As a playwright, Erik Ehn is about as unconventional as they come. He brings a similar spirit to his job as CalArts' theater school dean.

January 01, 2006|Jan Breslauer | Special to The Times

OF the many words used to describe playwright Erik Ehn -- aesthete, mystic, anarchist, collectivist and, certainly, radical -- there's one few would have thought of until now: college administrator.

Best known as the author of highly literate fantasias of language and spirituality barely contained by the word "play" as well as founder of the underground RAT theater movement, Ehn took over as dean of California Institute of the Arts' School of Theater in July. And rather than reshaping himself to fit the conventions of dean-hood, he has taken it upon himself to transfigure the role.

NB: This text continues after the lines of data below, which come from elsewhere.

/-- ADMIT_AS: the checks of R76 again, an unchanged context handle, and admission, which may wait for a tag (R126). -/
def admitAs (b : Block) (m : Nat) : Act :=
  match seqAt b m 0x11 with
  | none => act b
  | some ms => match ms.who with
    | some (.sub n) =>
      let e := admitEntry ms
      match fmGet? b.q.sqs n, entryKind e with
      | some s, some kind =>
        if s.dying then act (seqLeave b m (.sub n))
        else if eCtx e ≠ eCtx ms.entry then act (handlerEnd b m ms stBadState dtNone 0)
        else
          let r := submit b n e kind
          if (fmGet? r.1.q.sqs n).any (fun t => decide (t.ordinal = s.ordinal)) then r
          else (seqLeave r.1 m (.sub n), r.2)
      | _, _ => act (handlerEnd b m ms stBadState dtNone 0)
    | _ => act (badStatus b m ms)

/-- ADMIT_AS (R377). -/
def execAdmitAs (m : Nat) (s : State) : Host.Outcome State Fault Refusal := liftRA (fun b => admitAs b m) s

/-- A status that ADMIN_FINAL accepts (R101, R377). -/
def finalStatus (st : Nat) : Bool :=
  st = stAdminOk || st = stAdminFailed || st = stNotOwner || st = stNoResource || st = stBadState

/-- ADMIN_FINAL. -/
def adminFinal (b : Block) (m : Nat) : Block :=
  match seqAt b m 0x12 with
  | none => b
  | some ms =>
    let st := field (wreg ms 13) 0 8
    let dt := field (wreg ms 13) 8 8
    match ms.who with
    | some (.admin _ _ _ _) =>
      if finalStatus st && decide (dt ≤ 0x0E) then handlerEnd b m ms st dt (wreg ms 14).toNat else badStatus b m ms
    | _ => badStatus b m ms

/-- ADMIN_FINAL (R377). -/
def execAdminFinal (m : Nat) (s : State) : Host.Outcome State Fault Refusal := liftR (fun b => adminFinal b m) s

/-- PEND_ON_FENCE: ADMIN_PENDING is written once for a command (R105), the executor is free, and the fence is waited
for. -/
def pendOnFence (b : Block) (m : Nat) : Act :=
  match seqAt b m 0x13 with
  | none => act b
  | some ms => match ms.who with
    | some (.admin src tag op port) =>
      let resume := field (wreg ms 13) 0 14
      if !dsMayPend (descOf b true op) || !inRegion resume then act (handlerEnd b m ms stAdminFailed dtState 0)
      else match svcFence b ms (wreg ms 14) false with
        | none => handlerFault b m ms false
        | some g =>
          let a := BitVec.ofNat 64 g
          let v := wreg ms 15
          let b := seqLeave b m (.admin src tag op port)
          let b := if ms.pend then b else adminReport b src tag op (aFunction ms.entry) stAdminPending dtNone 0 false
          let no := b.adm.pendNo
          let p : Pend := { no := no, src := src, tag := tag, opcode := op, fn := aFunction ms.entry, port := port,
                            kind := .customer { ms with pc := resume, pend := true } a v }
          ({ b with adm := { b.adm with pendNo := no + 1, pend := b.adm.pend ++ [p] } }, [.fence a (.wait (.handler no) v)])
    | _ => act (badStatus b m ms)

/-- PEND_ON_FENCE (R377). -/
def execPendOnFence (m : Nat) (s : State) : Host.Outcome State Fault Refusal := liftRA (fun b => pendOnFence b m) s

/-- The wait of a pending handler, which its number names, is still open. -/
def handlerWaits (b : Block) (no : Nat) : Bool :=
  b.fen.waits.any (fun w => decide (w.who = .handler no)) ||
    b.fen.misses.any (fun x => match x.op with
      | .wait w _ => decide (w = .handler no)
      | _ => false)

/-- A pending handler whose fence has been reached resumes once the executor is free; of several under one `TAG`, the one that has
pended longest. -/
def pendResume (b : Block) (src : Nat) (tag : BitVec 16) : Block :=
  if b.adm.busy.isSome || fmHas b.mic.seqs 2 then b
  else match b.adm.pend.findSome? (fun p => match p.kind with
      | .customer ms _ _ => if p.src = src && p.tag = tag && !handlerWaits b p.no then some (p, ms) else none
      | _ => none) with
    | some (p, ms) => seqPut { b with adm := { b.adm with pend := b.adm.pend.erase p } } 2 ms
    | none => b

/-- PEND_RESUME (R377). -/
def execPendResume (src : Nat) (tag : BitVec 16) (s : State) : Host.Outcome State Fault Refusal :=
  liftR (fun b => pendResume b src tag) s

/-- The invocation has run as many microwords as its limit allows (R378). -/
def stepLimit (b : Block) (m : Nat) : Block :=
  match fmGet? b.mic.seqs m with
  | none => b
  | some ms =>
    if ms.who.isSome && decide (ms.steps ≥ ms.limit) then
      let b := cnt b cUcodeStepLimit
      match ms.who with
      | some (.sub _) => handlerEnd b m ms stHang dtNone 0
      | _ => handlerEnd b m ms stAdminFailed dtLimit 0
    else b

/-- STEP_LIMIT (R378). -/
def execStepLimit (m : Nat) (s : State) : Host.Outcome State Fault Refusal := liftR (fun b => stepLimit b m) s

end Sys2Proof.Machine
end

For the 47-year-old Ehn, a graduate of Yale University and the Yale School of Drama, the task of a dean is not about pushing paper and endless meetings. Instead, he is an unbounded idealist. "I think the essential job of dean is in line with the job of writer or husband, which is to listen," says the soft-spoken and gently, if not guilelessly, self-abnegating Ehn. He is preternaturally calm as he sits behind a desk full of papers, Post-its and the tracings of myriad as-yet-unresolved pleas from his constituencies.

His office here in Valencia is spare of decoration, save a well-filled bookcase and a few tiny, and significant, artworks. Through large windows can be seen the grassy slopes of CalArts, bathed in late-day light and crossed only once during the course of a long conversation, by a black-clad magenta-haired artiste-in-training.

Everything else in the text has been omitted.